(Collected data entries)
◇ ◇ ◇ ◇ ◇ ◇ ◇

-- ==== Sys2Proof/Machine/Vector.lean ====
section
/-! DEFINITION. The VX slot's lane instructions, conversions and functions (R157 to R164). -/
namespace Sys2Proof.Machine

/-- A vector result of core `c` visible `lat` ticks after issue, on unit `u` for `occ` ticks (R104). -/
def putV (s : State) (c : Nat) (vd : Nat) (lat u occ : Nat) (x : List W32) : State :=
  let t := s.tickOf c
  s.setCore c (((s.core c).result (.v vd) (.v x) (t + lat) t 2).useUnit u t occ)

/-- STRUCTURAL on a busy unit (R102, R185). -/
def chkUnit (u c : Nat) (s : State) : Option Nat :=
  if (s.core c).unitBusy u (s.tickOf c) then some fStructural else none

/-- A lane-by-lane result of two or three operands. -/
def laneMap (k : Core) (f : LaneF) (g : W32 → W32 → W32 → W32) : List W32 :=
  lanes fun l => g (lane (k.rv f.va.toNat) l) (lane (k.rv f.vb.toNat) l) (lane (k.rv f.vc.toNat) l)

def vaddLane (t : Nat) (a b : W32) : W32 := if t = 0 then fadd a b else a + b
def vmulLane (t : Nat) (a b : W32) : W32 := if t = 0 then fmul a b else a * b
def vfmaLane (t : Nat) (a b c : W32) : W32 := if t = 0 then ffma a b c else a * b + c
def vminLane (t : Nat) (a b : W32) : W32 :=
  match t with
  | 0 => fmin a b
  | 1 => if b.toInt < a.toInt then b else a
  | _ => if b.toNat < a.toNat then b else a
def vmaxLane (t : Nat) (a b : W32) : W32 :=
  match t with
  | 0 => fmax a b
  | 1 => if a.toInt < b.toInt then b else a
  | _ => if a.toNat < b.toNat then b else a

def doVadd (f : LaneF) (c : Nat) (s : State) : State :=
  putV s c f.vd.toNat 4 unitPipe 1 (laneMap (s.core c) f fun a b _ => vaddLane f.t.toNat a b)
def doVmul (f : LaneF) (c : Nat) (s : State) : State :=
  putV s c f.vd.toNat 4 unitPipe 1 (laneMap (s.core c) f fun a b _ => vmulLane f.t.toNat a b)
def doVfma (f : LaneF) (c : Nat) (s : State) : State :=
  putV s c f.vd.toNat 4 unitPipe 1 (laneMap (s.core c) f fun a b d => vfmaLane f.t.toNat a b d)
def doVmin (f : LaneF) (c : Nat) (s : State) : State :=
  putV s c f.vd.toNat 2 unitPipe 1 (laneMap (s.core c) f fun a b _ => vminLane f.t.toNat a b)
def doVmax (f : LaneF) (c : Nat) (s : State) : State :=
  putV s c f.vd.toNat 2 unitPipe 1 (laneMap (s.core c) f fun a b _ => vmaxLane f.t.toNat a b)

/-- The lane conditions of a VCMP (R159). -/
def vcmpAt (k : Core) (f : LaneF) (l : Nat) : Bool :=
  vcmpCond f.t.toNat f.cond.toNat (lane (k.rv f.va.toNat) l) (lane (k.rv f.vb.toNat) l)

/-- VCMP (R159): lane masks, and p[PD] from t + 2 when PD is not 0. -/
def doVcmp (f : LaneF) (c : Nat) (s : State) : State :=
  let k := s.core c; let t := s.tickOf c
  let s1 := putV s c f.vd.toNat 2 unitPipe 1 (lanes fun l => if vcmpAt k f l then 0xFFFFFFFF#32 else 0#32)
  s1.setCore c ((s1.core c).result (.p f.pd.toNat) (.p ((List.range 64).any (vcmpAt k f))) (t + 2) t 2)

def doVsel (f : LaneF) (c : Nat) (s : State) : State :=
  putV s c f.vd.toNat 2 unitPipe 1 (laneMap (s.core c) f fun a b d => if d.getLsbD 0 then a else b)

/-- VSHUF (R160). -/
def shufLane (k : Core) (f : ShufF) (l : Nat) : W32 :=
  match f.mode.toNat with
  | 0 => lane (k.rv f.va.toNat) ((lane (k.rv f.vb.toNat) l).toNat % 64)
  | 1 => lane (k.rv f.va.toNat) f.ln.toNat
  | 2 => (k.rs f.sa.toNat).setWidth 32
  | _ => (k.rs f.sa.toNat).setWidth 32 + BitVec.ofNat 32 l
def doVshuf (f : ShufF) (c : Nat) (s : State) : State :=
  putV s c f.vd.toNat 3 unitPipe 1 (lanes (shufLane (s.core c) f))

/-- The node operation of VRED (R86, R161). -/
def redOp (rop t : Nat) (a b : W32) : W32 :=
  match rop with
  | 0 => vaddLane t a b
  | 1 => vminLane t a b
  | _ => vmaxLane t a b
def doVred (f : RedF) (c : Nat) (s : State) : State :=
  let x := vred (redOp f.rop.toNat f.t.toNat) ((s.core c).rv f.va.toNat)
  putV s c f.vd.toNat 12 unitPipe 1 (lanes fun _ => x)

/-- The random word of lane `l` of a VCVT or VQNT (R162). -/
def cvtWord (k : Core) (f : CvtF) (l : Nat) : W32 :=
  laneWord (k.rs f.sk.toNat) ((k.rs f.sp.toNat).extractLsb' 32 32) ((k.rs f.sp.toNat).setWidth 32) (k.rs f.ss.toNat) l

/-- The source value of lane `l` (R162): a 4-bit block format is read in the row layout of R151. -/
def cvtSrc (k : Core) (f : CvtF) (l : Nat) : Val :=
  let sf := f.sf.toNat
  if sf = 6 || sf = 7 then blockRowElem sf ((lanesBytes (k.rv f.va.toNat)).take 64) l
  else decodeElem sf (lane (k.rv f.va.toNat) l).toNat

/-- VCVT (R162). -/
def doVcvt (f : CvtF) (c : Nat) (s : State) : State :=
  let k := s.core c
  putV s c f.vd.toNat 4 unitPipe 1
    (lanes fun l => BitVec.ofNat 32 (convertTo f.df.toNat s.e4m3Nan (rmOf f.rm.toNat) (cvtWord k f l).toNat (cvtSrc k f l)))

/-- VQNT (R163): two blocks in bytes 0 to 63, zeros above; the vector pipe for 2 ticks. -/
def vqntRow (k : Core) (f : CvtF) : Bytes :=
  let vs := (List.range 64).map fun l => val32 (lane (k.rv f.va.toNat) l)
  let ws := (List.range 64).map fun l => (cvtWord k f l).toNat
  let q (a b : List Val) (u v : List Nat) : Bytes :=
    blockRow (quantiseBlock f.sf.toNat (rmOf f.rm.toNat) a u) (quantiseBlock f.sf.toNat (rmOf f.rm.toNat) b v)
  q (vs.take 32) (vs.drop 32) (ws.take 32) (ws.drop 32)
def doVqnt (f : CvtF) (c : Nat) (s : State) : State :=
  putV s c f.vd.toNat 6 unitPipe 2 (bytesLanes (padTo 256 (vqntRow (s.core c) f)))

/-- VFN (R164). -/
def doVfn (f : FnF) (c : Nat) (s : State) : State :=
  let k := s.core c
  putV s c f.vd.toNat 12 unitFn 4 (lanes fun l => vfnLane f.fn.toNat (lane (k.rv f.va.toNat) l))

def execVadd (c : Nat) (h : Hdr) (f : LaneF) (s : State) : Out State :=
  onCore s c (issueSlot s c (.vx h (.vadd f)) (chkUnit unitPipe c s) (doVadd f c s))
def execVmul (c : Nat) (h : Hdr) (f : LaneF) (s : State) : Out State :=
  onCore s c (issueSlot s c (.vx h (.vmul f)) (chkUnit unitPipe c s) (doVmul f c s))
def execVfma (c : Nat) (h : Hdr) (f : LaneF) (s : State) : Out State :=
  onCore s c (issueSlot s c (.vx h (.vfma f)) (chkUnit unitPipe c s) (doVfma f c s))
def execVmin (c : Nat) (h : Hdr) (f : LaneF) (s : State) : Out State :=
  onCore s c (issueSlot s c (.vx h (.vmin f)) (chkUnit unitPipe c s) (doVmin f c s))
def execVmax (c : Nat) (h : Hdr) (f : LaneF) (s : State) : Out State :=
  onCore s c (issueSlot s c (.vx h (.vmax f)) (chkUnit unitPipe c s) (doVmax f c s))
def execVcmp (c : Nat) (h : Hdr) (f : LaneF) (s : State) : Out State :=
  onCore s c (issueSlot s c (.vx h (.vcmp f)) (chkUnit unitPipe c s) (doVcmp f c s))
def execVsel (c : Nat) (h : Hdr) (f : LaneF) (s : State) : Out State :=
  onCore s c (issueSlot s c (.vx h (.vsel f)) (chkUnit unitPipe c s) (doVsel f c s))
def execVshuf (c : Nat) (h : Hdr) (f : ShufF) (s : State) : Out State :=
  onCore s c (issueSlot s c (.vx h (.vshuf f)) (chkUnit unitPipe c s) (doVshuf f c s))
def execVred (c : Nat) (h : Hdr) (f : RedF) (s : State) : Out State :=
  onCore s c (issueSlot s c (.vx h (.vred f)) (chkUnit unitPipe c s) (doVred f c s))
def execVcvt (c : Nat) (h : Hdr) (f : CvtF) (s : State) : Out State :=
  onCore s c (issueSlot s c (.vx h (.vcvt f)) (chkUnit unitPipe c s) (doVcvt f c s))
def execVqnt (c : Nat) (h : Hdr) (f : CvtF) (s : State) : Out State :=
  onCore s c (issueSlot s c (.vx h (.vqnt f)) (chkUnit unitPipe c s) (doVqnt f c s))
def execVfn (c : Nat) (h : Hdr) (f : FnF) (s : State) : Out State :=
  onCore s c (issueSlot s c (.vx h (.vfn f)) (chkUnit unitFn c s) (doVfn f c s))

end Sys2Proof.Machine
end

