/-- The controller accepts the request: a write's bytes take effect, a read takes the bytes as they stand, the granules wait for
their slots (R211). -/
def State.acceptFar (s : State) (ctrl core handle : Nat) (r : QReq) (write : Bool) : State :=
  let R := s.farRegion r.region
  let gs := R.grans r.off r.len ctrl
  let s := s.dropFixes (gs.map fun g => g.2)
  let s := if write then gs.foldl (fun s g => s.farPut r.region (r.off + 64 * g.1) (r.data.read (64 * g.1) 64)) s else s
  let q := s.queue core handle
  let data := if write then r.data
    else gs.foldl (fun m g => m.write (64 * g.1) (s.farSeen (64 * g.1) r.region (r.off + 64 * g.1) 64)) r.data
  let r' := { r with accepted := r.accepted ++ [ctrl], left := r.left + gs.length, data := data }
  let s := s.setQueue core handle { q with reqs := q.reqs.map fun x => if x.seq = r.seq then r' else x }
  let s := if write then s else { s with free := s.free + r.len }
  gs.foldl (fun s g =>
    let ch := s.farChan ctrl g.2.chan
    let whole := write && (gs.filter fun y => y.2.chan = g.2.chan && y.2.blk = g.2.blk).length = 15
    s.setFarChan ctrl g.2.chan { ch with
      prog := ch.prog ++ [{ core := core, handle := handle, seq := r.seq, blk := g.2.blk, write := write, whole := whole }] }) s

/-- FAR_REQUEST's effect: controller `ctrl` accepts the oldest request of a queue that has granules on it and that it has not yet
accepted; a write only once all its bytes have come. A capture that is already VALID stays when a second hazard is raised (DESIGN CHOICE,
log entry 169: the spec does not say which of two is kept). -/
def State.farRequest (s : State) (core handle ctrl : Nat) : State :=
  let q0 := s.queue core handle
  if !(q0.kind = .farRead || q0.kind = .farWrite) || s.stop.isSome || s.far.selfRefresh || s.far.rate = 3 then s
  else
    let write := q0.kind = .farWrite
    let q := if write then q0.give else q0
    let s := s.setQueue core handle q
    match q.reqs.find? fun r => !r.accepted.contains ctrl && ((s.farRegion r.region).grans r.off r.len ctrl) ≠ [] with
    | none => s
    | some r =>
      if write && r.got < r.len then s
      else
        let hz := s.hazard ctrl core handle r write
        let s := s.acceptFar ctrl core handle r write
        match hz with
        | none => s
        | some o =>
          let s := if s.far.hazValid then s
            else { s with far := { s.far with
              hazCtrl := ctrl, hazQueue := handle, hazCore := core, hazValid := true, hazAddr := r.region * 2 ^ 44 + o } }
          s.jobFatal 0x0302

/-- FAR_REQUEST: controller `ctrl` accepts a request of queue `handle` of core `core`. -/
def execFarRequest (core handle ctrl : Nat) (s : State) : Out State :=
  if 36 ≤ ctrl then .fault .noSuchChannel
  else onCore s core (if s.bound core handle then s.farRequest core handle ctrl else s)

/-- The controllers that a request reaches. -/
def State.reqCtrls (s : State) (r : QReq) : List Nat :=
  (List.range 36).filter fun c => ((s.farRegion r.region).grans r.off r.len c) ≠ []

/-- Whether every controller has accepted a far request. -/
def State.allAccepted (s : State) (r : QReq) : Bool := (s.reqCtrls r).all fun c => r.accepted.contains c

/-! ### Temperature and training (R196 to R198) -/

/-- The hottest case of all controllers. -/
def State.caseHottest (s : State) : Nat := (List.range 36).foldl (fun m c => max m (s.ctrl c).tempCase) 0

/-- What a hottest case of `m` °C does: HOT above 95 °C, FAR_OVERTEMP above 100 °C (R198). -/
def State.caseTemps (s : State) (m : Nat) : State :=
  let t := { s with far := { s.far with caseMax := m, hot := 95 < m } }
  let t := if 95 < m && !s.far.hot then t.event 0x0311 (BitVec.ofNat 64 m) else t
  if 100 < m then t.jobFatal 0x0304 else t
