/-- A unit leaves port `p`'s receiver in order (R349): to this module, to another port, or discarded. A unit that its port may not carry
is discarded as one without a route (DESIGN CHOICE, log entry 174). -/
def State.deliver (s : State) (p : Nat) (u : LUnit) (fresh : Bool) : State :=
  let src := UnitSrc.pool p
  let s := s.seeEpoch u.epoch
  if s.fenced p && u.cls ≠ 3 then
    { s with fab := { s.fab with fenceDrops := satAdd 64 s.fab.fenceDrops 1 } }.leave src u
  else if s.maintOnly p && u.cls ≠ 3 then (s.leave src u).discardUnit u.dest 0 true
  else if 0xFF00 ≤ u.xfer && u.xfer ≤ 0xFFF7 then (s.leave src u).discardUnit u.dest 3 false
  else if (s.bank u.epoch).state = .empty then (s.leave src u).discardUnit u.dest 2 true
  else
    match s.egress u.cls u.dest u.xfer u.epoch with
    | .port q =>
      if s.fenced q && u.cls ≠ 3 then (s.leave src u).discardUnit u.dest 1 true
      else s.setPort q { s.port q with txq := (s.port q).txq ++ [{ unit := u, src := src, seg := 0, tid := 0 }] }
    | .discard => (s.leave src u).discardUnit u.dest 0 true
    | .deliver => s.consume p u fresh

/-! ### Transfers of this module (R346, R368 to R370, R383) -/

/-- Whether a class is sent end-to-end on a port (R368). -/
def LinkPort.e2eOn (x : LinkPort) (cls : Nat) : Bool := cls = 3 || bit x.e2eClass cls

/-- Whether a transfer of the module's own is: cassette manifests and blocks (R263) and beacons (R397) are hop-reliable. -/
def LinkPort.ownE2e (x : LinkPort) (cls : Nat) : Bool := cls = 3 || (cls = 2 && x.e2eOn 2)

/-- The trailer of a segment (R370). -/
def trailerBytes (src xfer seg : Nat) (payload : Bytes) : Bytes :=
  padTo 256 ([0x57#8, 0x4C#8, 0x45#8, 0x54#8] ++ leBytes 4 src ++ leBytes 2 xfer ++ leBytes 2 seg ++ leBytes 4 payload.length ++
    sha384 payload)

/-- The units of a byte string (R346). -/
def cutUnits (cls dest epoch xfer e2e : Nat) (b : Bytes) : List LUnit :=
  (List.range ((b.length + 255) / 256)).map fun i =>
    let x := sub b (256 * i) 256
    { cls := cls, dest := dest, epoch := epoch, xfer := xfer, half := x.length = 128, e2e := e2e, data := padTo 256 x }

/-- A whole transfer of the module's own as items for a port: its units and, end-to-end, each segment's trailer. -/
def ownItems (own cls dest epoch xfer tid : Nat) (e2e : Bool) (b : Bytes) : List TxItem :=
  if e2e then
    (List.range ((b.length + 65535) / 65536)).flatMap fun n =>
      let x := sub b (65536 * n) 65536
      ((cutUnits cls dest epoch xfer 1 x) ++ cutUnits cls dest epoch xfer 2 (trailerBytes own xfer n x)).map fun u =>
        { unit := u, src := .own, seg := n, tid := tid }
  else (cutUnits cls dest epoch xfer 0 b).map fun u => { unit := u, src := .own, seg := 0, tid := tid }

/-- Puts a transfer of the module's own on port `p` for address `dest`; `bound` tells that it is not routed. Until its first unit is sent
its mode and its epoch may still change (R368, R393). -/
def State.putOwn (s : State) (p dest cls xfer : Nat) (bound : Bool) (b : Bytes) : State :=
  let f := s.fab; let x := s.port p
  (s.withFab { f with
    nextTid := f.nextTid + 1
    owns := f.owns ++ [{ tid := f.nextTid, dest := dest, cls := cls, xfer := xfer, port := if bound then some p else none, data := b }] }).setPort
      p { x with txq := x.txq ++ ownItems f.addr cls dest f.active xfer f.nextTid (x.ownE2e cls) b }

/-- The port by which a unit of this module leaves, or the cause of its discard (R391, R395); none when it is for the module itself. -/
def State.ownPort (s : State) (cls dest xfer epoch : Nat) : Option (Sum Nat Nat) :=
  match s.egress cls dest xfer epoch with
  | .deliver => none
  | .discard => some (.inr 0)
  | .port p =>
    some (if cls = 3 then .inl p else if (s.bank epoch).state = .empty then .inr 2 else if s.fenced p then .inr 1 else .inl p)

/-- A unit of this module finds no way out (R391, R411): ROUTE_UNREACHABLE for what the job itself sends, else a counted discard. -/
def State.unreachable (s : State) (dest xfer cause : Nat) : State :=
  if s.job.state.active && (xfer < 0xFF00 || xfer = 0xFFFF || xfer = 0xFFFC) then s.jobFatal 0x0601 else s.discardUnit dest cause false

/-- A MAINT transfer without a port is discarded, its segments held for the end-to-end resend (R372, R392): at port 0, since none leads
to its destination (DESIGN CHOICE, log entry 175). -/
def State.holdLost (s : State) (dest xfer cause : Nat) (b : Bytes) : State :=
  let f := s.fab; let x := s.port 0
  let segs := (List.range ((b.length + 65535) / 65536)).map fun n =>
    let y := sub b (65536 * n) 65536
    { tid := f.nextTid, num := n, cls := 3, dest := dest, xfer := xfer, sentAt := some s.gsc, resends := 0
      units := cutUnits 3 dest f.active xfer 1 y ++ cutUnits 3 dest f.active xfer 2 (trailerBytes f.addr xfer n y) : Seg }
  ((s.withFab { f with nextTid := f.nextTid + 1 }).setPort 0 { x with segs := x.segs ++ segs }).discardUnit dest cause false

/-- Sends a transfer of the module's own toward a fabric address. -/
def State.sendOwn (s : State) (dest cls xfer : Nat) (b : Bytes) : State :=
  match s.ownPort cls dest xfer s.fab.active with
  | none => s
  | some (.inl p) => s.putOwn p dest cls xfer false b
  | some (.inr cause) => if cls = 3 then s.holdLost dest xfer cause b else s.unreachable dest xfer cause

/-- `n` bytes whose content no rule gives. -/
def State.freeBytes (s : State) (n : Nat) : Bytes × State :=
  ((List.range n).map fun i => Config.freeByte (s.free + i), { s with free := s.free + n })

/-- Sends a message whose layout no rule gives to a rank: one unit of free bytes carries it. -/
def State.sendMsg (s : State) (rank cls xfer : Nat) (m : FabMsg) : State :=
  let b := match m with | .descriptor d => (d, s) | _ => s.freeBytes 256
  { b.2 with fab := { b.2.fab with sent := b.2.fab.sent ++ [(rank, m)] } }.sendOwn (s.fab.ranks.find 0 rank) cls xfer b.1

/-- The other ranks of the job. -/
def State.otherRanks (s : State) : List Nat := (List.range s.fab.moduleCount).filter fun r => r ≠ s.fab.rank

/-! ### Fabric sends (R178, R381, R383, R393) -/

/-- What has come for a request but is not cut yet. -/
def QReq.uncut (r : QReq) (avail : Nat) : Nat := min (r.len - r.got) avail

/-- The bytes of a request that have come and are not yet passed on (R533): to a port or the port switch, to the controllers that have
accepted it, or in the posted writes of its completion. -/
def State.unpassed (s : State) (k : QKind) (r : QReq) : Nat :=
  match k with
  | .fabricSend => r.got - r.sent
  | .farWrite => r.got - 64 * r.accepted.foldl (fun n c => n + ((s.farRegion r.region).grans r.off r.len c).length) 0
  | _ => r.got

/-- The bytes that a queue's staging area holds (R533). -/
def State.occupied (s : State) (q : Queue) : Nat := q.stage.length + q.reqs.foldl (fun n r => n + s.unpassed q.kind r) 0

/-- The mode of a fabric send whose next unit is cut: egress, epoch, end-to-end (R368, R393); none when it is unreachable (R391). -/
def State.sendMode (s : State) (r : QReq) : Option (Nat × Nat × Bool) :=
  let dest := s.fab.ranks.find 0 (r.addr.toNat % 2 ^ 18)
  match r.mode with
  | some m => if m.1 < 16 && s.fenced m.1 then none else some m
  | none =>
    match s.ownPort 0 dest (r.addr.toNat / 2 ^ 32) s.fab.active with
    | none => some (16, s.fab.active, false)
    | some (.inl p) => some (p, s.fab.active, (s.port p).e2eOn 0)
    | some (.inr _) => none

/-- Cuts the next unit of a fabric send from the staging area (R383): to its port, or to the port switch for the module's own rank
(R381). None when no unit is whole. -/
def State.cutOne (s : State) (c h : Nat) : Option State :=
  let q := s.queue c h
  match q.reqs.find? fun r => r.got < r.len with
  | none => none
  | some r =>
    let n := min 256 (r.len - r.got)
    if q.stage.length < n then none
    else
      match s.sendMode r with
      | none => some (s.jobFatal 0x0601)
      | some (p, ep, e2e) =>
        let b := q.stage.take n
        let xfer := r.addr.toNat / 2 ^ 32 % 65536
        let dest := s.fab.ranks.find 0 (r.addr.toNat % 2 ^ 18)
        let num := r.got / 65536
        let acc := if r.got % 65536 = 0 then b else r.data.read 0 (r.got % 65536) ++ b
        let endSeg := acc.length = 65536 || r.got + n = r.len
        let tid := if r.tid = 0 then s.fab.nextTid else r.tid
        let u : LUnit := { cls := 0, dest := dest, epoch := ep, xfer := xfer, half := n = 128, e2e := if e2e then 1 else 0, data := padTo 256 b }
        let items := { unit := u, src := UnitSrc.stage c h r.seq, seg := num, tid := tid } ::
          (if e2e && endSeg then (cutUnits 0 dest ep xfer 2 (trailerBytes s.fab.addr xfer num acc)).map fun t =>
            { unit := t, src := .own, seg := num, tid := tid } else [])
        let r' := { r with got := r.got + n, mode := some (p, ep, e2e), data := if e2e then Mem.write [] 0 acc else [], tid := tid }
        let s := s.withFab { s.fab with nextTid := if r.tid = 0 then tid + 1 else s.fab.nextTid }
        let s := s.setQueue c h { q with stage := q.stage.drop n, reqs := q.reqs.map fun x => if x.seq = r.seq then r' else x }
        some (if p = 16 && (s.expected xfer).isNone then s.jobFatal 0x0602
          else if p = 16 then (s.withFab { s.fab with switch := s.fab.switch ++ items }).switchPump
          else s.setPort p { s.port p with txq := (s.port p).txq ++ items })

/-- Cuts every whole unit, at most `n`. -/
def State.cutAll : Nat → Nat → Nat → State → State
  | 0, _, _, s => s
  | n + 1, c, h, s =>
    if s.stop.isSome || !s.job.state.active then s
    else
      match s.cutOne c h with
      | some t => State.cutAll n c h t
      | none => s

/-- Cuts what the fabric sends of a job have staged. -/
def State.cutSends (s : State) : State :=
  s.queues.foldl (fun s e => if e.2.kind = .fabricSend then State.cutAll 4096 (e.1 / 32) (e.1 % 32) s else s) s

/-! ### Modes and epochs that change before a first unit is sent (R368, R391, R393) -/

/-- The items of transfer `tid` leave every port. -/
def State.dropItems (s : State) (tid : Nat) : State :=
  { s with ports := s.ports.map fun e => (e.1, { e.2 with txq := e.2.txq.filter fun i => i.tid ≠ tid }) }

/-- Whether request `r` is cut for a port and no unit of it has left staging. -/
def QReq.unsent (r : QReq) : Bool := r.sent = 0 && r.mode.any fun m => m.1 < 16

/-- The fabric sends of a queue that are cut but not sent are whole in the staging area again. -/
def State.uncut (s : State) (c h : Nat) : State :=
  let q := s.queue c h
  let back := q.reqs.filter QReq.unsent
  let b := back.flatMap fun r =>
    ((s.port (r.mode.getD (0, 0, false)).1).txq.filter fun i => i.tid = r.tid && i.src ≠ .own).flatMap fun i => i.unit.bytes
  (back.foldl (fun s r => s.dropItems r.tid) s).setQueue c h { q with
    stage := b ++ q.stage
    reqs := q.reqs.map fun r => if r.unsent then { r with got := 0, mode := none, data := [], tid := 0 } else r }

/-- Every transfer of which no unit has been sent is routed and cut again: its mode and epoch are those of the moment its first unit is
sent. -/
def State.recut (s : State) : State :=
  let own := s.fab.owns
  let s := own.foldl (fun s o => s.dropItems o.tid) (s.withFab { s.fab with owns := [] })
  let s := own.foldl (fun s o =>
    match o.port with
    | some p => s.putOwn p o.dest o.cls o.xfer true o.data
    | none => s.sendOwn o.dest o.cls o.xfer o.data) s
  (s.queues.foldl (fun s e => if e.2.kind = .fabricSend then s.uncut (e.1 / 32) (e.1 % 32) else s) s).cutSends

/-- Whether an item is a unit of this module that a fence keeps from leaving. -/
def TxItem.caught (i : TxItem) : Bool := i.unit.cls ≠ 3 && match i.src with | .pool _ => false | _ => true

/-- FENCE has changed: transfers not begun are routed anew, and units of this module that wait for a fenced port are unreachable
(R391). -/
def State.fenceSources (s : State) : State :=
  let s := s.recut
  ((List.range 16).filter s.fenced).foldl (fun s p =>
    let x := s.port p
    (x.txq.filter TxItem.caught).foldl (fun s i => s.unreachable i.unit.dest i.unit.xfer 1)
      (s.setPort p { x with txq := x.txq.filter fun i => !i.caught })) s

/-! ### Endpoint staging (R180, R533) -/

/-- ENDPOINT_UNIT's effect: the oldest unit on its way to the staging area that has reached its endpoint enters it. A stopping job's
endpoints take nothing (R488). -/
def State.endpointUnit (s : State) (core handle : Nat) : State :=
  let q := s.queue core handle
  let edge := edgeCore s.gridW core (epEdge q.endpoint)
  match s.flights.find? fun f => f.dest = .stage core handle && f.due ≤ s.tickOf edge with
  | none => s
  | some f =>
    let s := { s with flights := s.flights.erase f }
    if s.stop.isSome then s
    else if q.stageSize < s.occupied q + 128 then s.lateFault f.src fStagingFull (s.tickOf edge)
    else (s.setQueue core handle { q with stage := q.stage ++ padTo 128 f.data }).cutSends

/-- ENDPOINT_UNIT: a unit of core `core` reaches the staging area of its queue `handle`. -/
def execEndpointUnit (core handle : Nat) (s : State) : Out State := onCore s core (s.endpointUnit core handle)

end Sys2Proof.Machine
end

◇ ◇ ◇ ◇ ◇ ◇ ◇

# Assignment
Retype only the stretch of lines above starting at the one with "cls xfer b.1" and stopping at the one with "holds (R533). -/", exactly as written, with both kept.

# Output of the exercise
  { b.2 with fab := { b.2.fab with sent := b.2.fab.sent ++ [(rank, m)] } }.sendOwn (s.fab.ranks.find 0 rank) cls xfer b.1

/-- The other ranks of the job. -/
def State.otherRanks (s : State) : List Nat := (List.range s.fab.moduleCount).filter fun r => r ≠ s.fab.rank

/-! ### Fabric sends (R178, R381, R383, R393) -/

/-- What has come for a request but is not cut yet. -/
def QReq.uncut (r : QReq) (avail : Nat) : Nat := min (r.len - r.got) avail

/-- The bytes of a request that have come and are not yet passed on (R533): to a port or the port switch, to the controllers that have
accepted it, or in the posted writes of its completion. -/
def State.unpassed (s : State) (k : QKind) (r : QReq) : Nat :=
  match k with
  | .fabricSend => r.got - r.sent
  | .farWrite => r.got - 64 * r.accepted.foldl (fun n c => n + ((s.farRegion r.region).grans r.off r.len c).length) 0
  | _ => r.got

/-- The bytes that a queue's staging area holds (R533). -/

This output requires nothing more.